Imbituba (SC) – O que já era denúncia virou escândalo. Após a reportagem do Jornal Popular Catarinense revelar o abandono de equipamentos da extinta Secretaria de Agricultura, uma enxurrada de novas informações chegou à redação. As imagens e relatos são alarmantes: retroescavadeiras quebradas, sem manutenção, encobertas pelo mato e esquecidas em diferentes pontos do município. O retrato do abandono público agora tem endereço, placa e ferrugem.
Duas retroescavadeiras, que deveriam estar trabalhando em apoio à zona rural, são os símbolos mais gritantes dessa crise. Uma delas apodrece na garagem da prefeitura, em estado deplorável.
Foto: Retroescavadeira permanece parada no pátio da Prefeitura de Imbituba, aguardando conserto há meses.
A outra, no bairro Penha, está jogada às margens da estrada, com o pneu dianteiro furado e parcialmente encoberta pelo mato — prova incontestável de meses de descaso.
Foto: Retroescavadeira permanece parada no bairro penha aguardando conserto há meses.
“Eu tenho 86 anos e nunca passei por uma humilhação dessas”, relatou, em prantos, um produtor rural da Penha que procurou o jornal pedindo para não ser identificado.

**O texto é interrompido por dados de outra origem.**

/-- A command packet (Table 16.2) on its path. -/
def packetCmd (p : Path) (b : List Byte) (reads : List (Option (List Byte))) (inl : List Byte) (writesOk : Bool) : Cmd :=
  { path := p, tag := BitVec.ofNat 16 (rd b 2 2), fence := bit (rd b 4 1) 7, plen := BitVec.ofNat 8 (rd b 5 1),
    flagsRsvd := BitVec.ofNat 7 (rd b 4 1), params := slice b 8 56, reads := reads, inl := inl, writesOk := writesOk }

/-- A final reply without data to a packet. -/
def packetReply (b : List Byte) (st : BitVec 16) (detail : Dword) : Reply :=
  { tag := BitVec.ofNat 16 (rd b 2 2), status := st, opcode := BitVec.ofNat 16 (rd b 0 2), final := true, event := false,
    detail := detail, result := [] }

/-- An opcode that no table lists is reserved (R402). -/
def State.runPacket (p : Path) (b : List Byte) (reads : List (Option (List Byte))) (inl : List Byte) (writesOk : Bool)
    (s : State) : State :=
  match opTable.find? fun e => e.1 == rd b 0 2 with
  | some e => s.after (e.2 (packetCmd p b reads inl writesOk) s)
  | none =>
    if s.pathOpen p then
      ((s.bump cCmdReceived).reply p 0 (packetReply b stOpcode (errDetail 0 0 0xFF)) []).restoreNext p
    else s

/-! ### The destination (R404 to R406, R489) -/

/-- A destination accepts an ISSUER from a SRC (R404). `hostFw` stands for a reserved ISSUER value. -/
def State.issuerOk (s : State) (iss : Issuer) (src : Laddr) : Bool :=
  match iss with
  | .fm => s.gateways.contains src
  | .trayHost => s.isDie && s.sys.master == some src
  | .hostFw => false

/-- A command of the fabric is run: E_AUTH where R404 does not let run its issuer. -/
def State.runFabric (p : Path) (iss : Issuer) (src : Laddr) (b inl : List Byte) (bad : Bool) (s : State) : State :=
  if (opTable.any fun e => e.1 == rd b 0 2) && !s.issuerOk iss src then
    (s.bump cCmdReceived).reply p 0 (packetReply b stAuth (errDetail 0 0 0xFF)) []
  else s.runPacket p b (if bad then [none] else []) inl true

/-- Commands of the fabric are answered BUSY while RESTORE runs (R447). -/
def State.busyRestore (p : Path) (b : List Byte) (s : State) : State :=
  (s.bump cCmdReceived).reply p 0 (packetReply b stBusy (errDetail 0 0 0xFF)) []

/-- A command whose turn has come runs; its key is held from now on. -/
def State.deliverCmd (h : Held) (s : State) : State :=
  (s.modCmd fun c => c.storeReply h.src h.issuer h.seq none).runFabric (.fabric h.src h.issuer h.seq) h.issuer h.src h.packet
    h.inl h.bad

/-- A key prefix's order. -/
def CmdUnit.orderOf (c : CmdUnit) (src : Laddr) (iss : Issuer) : Option SeqOrder :=
  c.order.find? fun o => o.src == src && o.issuer == iss

/-- Replace a key prefix's order. -/
def CmdUnit.putOrder (c : CmdUnit) (o : SeqOrder) : CmdUnit :=
  { c with order := (c.order.filter fun x => !(x.src == o.src && x.issuer == o.issuer)) ++ [o] }

/-- The stored reply of a key. -/
def CmdUnit.stored (c : CmdUnit) (src : Laddr) (iss : Issuer) (seq : BitVec 16) : Option Stored :=
  c.store.find? fun e => e.src == src && e.issuer == iss && e.seq == seq

/-- Commands held ahead of a gap of a prefix. -/
def CmdUnit.heldOf (c : CmdUnit) (src : Laddr) (iss : Issuer) : List Held :=
  c.ahead.filter fun h => h.src == src && h.issuer == iss

/-- Held commands whose turn has come run in ascending SEQ; a SEQ whose key is held already was answered. -/
def State.releaseCmds (src : Laddr) (iss : Issuer) : Nat → State → State
  | 0, s => s
  | n + 1, s =>
    match s.cmd.orderOf src iss with
    | some o =>
      match (s.cmd.heldOf src iss).find? fun h => h.seq == o.expect with
      | some h =>
        State.releaseCmds src iss n (((s.modCmd fun c =>
          { c with ahead := c.ahead.filter fun x => x != h }).modCmd fun c =>
            c.putOrder { o with expect := o.expect + 1, gapAt := some s.tb1Ns }).deliverCmd h)
      | none =>
        if (s.cmd.stored src iss o.expect).isSome then
          State.releaseCmds src iss n (s.modCmd fun c => c.putOrder { o with expect := o.expect + 1, gapAt := some s.tb1Ns })
        else if (s.cmd.heldOf src iss).isEmpty then s.modCmd fun c => c.putOrder { o with gapAt := none }
        else s
    | none => s

/-- A bound of the releases in one step: the keys held and the commands ahead. -/
def releaseFuel : Nat := 1041

/-- A command that arrived whole takes its place in the order of its prefix (R406, R489). -/
def State.orderCmd (h : Held) (s : State) : State :=
  let o := (s.cmd.orderOf h.src h.issuer).getD { src := h.src, issuer := h.issuer, expect := h.seq, gapAt := none }
  let d := (h.seq - o.expect).toNat
  if 2 ^ 15 ≤ d then s
  else if s.pow.phase ≠ .running then
    ((s.modCmd fun c => c.putOrder o).busyRestore (.fabric h.src h.issuer h.seq) h.packet).releaseCmds h.src h.issuer releaseFuel
  else if d = 0 then
    ((s.modCmd fun c => c.putOrder { o with expect := o.expect + 1 }).deliverCmd h).releaseCmds h.src h.issuer releaseFuel
  else if 16 ≤ (s.cmd.heldOf h.src h.issuer).length then s
  else s.modCmd fun c => { c.putOrder { o with gapAt := some (o.gapAt.getD s.tb1Ns) } with ahead := c.ahead ++ [h] }

/-- The ISSUER byte of a COMMAND record. -/
def issuerByte (n : Nat) : Issuer := if n = 0 then .fm else if n = 1 then .trayHost else .hostFw

/-- A part joins its command; the command once it is whole, with `bad` where its parts contradict each other or do not make up
ILEN (R405). -/
def CmdUnit.assemble (c : CmdUnit) (r : Rec) : CmdUnit × Option Held :=
  let b := r.body
  let iss := issuerByte (rd b 4 1)
  let seq := BitVec.ofNat 16 (rd b 22 2)
  let part := rd b 6 2
  let n := rd b 8 2
  let mine := fun (a : Assembling) => a.src == r.src && a.issuer == iss && a.seq == seq
  let a := (c.assembling.find? mine).getD
    { src := r.src, issuer := iss, seq := seq, packet := slice b 16 64, npart := n, ilen := rd b 12 4, parts := [] }
  let left := rd b 12 4 - 1948 * part
  let parts := tput a.parts part (slice b 80 (min 1948 left))
  let odd := n == 0 || decide (32 < n) || decide (n ≤ part) || n != a.npart
  let rest := c.assembling.filter fun x => !mine x
  if odd || decide (n ≤ parts.length) then
    let inl := (parts.map (·.2)).flatten
    ({ c with assembling := rest },
      some { src := r.src, issuer := iss, seq := seq, packet := a.packet, inl := if odd then [] else inl,
             bad := odd || inl.length != a.ilen })
  else ({ c with assembling := rest ++ [{ a with parts := parts }] }, none)

/-- A COMMAND record that Hopper accepted (R404 to R406, R447, R489). -/
def State.rxCommand (r : Rec) (s : State) : State :=
  let b := r.body
  let iss := issuerByte (rd b 4 1)
  let seq := BitVec.ofNat 16 (rd b 22 2)
  if BitVec.ofNat 18 (rd b 0 4) ≠ s.sys.laddr then s.bump cCmdRejected
  else if !s.ctlUp then s
  else match s.cmd.stored r.src iss seq with
    | some e =>
      match e.reply with
      | some (rep, out) =>
        if rd b 6 2 = 0 ∧ !(s.cmd.acc.any fun a => a.path == .fabric r.src iss seq) then s.sendReplyRecs r.src rep out else s
      | none => s
    | none =>
      if (s.cmd.heldOf r.src iss).any fun h => h.seq == seq then s
      else
        let a := s.cmd.assemble r
        let s1 := s.modCmd fun _ => a.1
        match a.2 with
        | some h => s1.orderCmd h
        | none => s1

/-- The default of CMD_RETRY: 10 ms. -/
def cmdRetryDflt : Nat := 10000000

/-- SEQ_GAP_SKIP (R406): after 3 × CMD_RETRY the missing SEQ values are skipped. -/
def execSeqGapSkip (src : Laddr) (issuer : Issuer) (s : State) : Host.Outcome State Fault Refusal :=
  match s.cmd.orderOf src issuer with
  | some o =>
    match o.gapAt, s.cmd.heldOf src issuer with
    | some t, h :: l =>
      if s.ctlUp && s.pow.phase == .running && decide (t + 3 * s.cmdRetry cmdRetryDflt ≤ s.tb1Ns) then
        let low := l.foldl (fun (m : Held) x => if (x.seq - o.expect).toNat < (m.seq - o.expect).toNat then x else m) h
        .next ((s.modCmd fun c => c.putOrder { o with expect := low.seq }).releaseCmds src issuer releaseFuel)
      else .next s
    | _, _ => .next s
  | none => .next s

/-- The acceptance of a restart EPOCH record from a block restarts the order of its prefixes and discards their stored replies
(R489). -/
def State.orderRestart (src : Laddr) (s : State) : State :=
  s.modCmd fun c =>
    { c with store := c.store.filter fun e => e.src != src, order := c.order.filter fun o => o.src != src,
             ahead := c.ahead.filter fun h => h.src != src, assembling := c.assembling.filter fun a => a.src != src }

/-! ### The gateway (R404 to R406) -/

/-- The COMMAND records of a flight (R405, Table 16.23). -/
def State.sendFlight (f : Flight) (s : State) : State :=
  let parts := if f.inl.isEmpty then [[]] else chunksOf 1948 32 f.inl
  (List.range parts.length).foldl (fun t i =>
    t.send { dst := .block f.dest, cls := 1, typ := tCommand, unit := uControl, flags := 0, stamp := none,
             body := be 4 f.dest.toNat ++ be 1 (if f.issuer = .fm then 0 else 1) ++ zeros 1 ++ be 2 i ++ be 2 parts.length
               ++ zeros 2 ++ be 4 f.inl.length ++ f.packet ++ parts.getD i [] }) s

/-- A flight by its destination and SEQ. -/
def flightIs (dest : Laddr) (seq : BitVec 16) (f : Flight) : Bool := f.dest == dest && f.seq == seq

/-- An entry leaves for its destination, or runs here as arriving on the fabric where this block is DEST (R404). -/
def State.startFlight (f : Flight) (s : State) : State :=
  if f.dest = s.sys.laddr then
    (s.modCmd fun c => { c with flight := c.flight ++ [{ f with answered := true }] }).runFabric (.fabricQueue f.issuer f.seq)
      f.issuer s.sys.laddr f.packet f.inl false
  else
    (s.modCmd fun c => { c with flight := c.flight ++ [{ f with sent := 1, lastSent := s.tb1Ns }] }).sendFlight f

/-- At most 16 commands are in flight to a DEST (R406). -/
def State.flightRoom (s : State) (dest : Laddr) : Bool :=
  decide ((s.cmd.flight.filter fun f => f.dest == dest).length < 16)

/-- Entries that wait start in their order while their DEST has room. -/
def State.gwPump (s : State) : State :=
  s.cmd.gwWait.foldl (fun t f =>
    if t.flightRoom f.dest then
      (t.modCmd fun c => { c with gwWait := c.gwWait.filter fun g => !flightIs f.dest f.seq g }).startFlight f
    else t) s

Com as mãos calejadas, ele revelou que pensa em abandonar de vez a atividade rural por falta de apoio. “Já pedi ajuda, implorei por manutenção das estradas vicinais, por uma máquina que pudesse abrir a vala para escoar a água. Nada. Nos ignoram.”
Nove meses de gestão, nove meses de abandono
A atual gestão do prefeito Michell Nunes, o “Peninha”, e da vice Madalena tem sido marcada por promessas não cumpridas e estruturas desmontadas. A extinção da Secretaria de Agricultura — que já foi referência regional — deixou um vazio que nem as boas intenções conseguem preencher. Hoje, os agricultores enfrentam não apenas o barro, a seca e até mesmo o alagamento indevido por falta da drenagem que deveria ser realizada pelas máquinas, mas também a ausência total do poder público.
Produtores da região norte e do interior afirmam que não há nem planejamento nem ação concreta. Muitos se sentem esquecidos e desmotivados. Para uma cidade com tradição rural e que depende da produção de base agrícola para manter parte da economia viva, esse abandono beira o inadmissível.
Patrimônio público se deteriora a céu aberto
As imagens recebidas pela redação mostram equipamentos de alto custo deixados sem cobertura, sem manutenção e sem previsão de conserto. Técnicos ouvidos pela reportagem afirmam que a recuperação de alguns desses maquinários pode ultrapassar valores elevados — isso, se ainda for possível consertar.
Foto: Retroescavadeira permanece parada no pátio da Prefeitura de Imbituba, aguardando conserto há meses.
“É dinheiro do povo jogado fora. Um maquinário desses custa centenas de milhares de reais e poderia estar ajudando comunidades inteiras. O prejuízo é coletivo”, comentou um servidor que pediu anonimato por temer represálias.
Falta de política pública para o campo gera êxodo silencioso
O abandono da agricultura em Imbituba não é apenas técnico: é humano. Sem incentivos, sem suporte, sem perspectiva, agricultores mais velhos estão desistindo. Jovens não querem seguir no campo. A máquina quebrada na beira da estrada virou símbolo do desânimo de uma geração que vê o passado se desfazer e o futuro ser ignorado.
Enquanto isso, a população assiste, indignada, à lenta instalação do caos. O que era para ser gestão se tornou desgoverno. E a pergunta que ecoa no meio rural é direta e dolorosa: até quando?
O Jornal Popular Catarinense seguirá acompanhando de perto os desdobramentos dessa situação e manterá a população informada sobre os novos rumos dessa história que afeta diretamente o presente e o futuro da agricultura em Imbituba.